◆ EXERCISE ◆
The expected output is exactly the lines below, starting at the line with "rw [hcreate, ←" and ending at the line with "plan rule. -/", both included; no other line belongs in it.

◆ DATA FOR THE TASK ◆
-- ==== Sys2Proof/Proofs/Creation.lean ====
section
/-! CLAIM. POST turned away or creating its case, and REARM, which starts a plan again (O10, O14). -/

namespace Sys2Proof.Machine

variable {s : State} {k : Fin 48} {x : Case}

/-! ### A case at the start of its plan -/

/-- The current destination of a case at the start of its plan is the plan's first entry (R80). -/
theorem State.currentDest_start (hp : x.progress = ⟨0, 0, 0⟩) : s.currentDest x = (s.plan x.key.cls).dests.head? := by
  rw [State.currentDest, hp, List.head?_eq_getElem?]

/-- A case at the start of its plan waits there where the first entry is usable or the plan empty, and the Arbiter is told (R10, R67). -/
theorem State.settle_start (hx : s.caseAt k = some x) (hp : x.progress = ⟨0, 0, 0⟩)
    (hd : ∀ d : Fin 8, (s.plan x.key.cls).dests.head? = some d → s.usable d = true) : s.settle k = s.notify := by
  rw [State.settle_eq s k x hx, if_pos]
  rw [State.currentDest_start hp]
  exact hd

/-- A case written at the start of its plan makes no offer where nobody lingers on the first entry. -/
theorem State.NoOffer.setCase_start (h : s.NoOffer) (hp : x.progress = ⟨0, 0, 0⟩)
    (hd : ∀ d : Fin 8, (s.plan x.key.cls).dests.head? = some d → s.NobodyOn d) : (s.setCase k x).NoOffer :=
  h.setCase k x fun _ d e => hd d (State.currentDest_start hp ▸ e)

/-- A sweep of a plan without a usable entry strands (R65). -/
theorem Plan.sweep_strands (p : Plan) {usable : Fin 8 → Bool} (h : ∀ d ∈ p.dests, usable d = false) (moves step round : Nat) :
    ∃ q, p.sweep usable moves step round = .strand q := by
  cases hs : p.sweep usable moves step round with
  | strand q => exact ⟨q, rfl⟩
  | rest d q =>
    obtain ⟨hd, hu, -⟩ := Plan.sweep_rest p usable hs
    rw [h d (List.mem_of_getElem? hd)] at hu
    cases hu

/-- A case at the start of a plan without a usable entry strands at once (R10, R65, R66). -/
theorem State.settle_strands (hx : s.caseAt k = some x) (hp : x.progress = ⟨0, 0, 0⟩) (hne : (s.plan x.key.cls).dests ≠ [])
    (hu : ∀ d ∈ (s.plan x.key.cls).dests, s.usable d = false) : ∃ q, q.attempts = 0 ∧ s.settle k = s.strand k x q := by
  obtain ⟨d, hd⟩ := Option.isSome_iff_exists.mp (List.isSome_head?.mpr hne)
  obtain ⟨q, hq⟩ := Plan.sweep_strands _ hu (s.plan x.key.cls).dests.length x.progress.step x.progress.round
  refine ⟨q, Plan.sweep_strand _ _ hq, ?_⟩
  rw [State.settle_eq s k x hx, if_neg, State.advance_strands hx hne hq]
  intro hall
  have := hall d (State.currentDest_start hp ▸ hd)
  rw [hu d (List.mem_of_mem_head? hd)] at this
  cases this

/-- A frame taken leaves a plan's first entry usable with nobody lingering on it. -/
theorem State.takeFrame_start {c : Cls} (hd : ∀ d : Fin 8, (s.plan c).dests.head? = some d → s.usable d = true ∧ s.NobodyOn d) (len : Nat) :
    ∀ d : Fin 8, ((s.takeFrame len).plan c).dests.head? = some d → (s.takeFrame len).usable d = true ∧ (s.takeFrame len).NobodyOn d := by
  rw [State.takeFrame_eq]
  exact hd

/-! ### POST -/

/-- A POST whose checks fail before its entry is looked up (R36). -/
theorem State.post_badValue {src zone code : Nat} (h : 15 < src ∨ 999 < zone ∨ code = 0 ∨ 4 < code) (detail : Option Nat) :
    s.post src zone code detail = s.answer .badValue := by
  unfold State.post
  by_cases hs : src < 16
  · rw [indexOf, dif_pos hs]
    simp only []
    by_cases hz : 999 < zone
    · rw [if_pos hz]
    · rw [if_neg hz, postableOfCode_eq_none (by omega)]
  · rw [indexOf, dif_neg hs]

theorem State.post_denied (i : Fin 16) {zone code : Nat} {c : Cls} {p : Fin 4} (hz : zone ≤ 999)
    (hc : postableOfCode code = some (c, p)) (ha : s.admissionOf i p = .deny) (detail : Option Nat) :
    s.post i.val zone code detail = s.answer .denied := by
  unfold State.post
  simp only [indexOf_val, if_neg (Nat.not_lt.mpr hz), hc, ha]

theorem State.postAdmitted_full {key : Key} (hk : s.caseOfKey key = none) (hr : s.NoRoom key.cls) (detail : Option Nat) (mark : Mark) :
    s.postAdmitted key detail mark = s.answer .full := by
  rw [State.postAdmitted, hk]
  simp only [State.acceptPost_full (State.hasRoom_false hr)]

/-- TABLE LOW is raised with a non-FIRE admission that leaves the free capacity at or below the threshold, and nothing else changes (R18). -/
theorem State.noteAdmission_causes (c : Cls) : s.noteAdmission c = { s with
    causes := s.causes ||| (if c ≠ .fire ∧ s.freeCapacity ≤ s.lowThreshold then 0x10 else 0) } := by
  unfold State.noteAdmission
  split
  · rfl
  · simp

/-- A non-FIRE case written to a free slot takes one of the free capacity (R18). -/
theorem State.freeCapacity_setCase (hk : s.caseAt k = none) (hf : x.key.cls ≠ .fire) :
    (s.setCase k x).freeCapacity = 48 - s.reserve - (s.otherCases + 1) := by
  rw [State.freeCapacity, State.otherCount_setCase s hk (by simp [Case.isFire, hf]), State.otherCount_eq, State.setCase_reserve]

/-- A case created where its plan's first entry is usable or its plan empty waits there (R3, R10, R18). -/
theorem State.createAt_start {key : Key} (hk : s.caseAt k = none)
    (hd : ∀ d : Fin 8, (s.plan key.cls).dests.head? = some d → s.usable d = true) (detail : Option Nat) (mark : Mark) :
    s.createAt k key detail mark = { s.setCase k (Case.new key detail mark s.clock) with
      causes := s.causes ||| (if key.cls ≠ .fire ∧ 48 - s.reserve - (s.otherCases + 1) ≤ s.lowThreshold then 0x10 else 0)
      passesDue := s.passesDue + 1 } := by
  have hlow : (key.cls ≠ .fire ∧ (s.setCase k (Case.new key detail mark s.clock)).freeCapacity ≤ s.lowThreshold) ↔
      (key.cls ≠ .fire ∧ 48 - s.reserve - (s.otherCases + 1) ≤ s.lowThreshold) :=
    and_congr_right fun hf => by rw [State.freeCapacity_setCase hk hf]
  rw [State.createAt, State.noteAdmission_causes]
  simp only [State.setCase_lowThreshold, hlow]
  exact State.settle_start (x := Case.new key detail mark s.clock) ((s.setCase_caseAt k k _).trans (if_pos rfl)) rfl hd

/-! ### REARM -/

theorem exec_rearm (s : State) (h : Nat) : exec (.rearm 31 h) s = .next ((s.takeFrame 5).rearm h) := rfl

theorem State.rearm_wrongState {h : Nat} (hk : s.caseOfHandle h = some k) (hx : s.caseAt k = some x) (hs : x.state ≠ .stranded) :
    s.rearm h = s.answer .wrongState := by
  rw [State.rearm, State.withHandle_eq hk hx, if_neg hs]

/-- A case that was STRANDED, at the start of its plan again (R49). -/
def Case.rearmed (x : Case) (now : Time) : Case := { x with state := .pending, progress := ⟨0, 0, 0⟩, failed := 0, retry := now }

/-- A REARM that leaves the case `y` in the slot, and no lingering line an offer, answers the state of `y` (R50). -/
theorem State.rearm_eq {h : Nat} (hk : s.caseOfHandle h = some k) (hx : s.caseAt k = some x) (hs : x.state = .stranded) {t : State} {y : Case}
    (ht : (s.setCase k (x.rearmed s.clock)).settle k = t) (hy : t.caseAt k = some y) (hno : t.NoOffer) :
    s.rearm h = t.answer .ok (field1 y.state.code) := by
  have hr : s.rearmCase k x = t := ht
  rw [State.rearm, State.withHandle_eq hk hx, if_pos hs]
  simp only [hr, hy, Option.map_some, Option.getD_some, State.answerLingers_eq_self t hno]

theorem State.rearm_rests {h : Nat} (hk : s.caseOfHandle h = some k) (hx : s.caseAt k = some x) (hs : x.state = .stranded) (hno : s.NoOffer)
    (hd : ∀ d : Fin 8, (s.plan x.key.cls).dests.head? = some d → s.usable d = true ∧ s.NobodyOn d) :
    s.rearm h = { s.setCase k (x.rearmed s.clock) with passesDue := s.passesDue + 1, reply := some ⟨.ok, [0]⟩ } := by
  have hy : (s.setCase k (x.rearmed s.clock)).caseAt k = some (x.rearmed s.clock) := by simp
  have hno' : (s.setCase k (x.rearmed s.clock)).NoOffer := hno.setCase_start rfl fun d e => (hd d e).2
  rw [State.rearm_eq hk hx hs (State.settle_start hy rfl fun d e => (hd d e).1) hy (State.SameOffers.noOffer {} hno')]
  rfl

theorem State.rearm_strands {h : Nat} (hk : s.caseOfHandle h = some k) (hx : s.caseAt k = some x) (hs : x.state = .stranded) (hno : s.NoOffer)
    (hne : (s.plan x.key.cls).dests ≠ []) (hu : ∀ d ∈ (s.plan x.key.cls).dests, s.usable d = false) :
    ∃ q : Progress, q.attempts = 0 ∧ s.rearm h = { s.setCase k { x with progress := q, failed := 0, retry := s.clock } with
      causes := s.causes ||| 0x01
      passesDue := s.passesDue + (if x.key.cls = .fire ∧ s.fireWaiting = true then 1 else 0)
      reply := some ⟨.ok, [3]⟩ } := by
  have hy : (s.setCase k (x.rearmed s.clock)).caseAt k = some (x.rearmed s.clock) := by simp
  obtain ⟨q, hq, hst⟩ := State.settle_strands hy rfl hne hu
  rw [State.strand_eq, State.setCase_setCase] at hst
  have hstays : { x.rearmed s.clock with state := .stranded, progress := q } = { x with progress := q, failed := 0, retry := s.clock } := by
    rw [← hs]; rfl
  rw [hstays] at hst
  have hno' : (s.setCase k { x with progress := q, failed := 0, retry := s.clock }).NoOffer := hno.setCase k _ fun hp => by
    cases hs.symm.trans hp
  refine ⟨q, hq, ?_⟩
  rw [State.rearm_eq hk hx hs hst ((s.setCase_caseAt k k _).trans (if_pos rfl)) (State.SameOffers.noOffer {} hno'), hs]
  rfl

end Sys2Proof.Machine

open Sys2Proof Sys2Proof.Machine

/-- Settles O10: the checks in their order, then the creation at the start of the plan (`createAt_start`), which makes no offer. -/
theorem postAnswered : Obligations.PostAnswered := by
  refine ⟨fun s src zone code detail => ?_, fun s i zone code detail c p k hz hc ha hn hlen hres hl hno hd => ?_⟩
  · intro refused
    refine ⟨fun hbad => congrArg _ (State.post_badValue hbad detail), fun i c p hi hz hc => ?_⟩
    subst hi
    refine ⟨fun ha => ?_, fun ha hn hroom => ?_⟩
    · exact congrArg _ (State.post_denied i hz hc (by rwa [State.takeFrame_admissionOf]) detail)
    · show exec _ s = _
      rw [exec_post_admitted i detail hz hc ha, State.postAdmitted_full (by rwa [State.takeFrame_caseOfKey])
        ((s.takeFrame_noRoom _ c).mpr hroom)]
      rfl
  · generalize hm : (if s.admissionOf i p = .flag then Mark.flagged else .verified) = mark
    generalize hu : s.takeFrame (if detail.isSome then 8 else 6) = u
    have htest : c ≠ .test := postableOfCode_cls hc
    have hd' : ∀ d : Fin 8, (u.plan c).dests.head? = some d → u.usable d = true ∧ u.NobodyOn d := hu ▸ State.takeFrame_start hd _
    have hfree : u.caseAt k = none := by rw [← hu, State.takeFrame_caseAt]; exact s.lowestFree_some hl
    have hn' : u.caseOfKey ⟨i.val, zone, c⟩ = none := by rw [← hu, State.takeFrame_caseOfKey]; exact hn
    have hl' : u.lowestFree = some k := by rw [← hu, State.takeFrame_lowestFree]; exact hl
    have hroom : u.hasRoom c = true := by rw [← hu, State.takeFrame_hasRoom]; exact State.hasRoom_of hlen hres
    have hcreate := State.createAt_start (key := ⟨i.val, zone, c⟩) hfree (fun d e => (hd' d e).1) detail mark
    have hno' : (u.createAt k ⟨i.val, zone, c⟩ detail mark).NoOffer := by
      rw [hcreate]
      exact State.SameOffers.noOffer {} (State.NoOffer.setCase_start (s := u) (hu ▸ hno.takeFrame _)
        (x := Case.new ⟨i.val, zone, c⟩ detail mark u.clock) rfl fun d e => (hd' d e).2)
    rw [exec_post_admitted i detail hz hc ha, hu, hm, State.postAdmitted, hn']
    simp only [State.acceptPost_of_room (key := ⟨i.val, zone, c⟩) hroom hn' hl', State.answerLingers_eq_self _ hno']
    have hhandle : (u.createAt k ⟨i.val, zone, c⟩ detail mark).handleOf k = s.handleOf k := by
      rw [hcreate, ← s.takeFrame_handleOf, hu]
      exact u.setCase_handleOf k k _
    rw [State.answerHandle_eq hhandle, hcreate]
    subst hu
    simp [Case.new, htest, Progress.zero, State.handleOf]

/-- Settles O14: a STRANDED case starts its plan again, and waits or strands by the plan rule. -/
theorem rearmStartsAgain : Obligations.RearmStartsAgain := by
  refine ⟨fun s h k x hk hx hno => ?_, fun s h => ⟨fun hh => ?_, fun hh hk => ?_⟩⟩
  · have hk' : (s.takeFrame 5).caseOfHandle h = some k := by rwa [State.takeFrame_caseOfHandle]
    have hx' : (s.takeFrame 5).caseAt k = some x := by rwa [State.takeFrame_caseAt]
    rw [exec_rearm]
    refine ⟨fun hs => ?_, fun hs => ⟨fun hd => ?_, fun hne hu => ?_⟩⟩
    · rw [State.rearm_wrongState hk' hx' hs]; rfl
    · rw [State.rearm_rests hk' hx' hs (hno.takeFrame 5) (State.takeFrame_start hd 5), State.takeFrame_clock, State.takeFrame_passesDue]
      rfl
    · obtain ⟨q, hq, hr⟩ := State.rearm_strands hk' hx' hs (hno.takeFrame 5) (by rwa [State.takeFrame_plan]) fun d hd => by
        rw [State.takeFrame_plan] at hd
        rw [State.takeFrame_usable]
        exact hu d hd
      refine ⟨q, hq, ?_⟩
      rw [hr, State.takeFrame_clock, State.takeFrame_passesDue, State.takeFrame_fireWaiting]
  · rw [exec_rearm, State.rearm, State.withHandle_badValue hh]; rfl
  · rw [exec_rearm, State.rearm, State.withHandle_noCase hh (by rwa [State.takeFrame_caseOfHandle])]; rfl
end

◆ OUTPUT FOR THIS EXERCISE ◆
      rw [hcreate, ← s.takeFrame_handleOf, hu]
      exact u.setCase_handleOf k k _
    rw [State.answerHandle_eq hhandle, hcreate]
    subst hu
    simp [Case.new, htest, Progress.zero, State.handleOf]

/-- Settles O14: a STRANDED case starts its plan again, and waits or strands by the plan rule. -/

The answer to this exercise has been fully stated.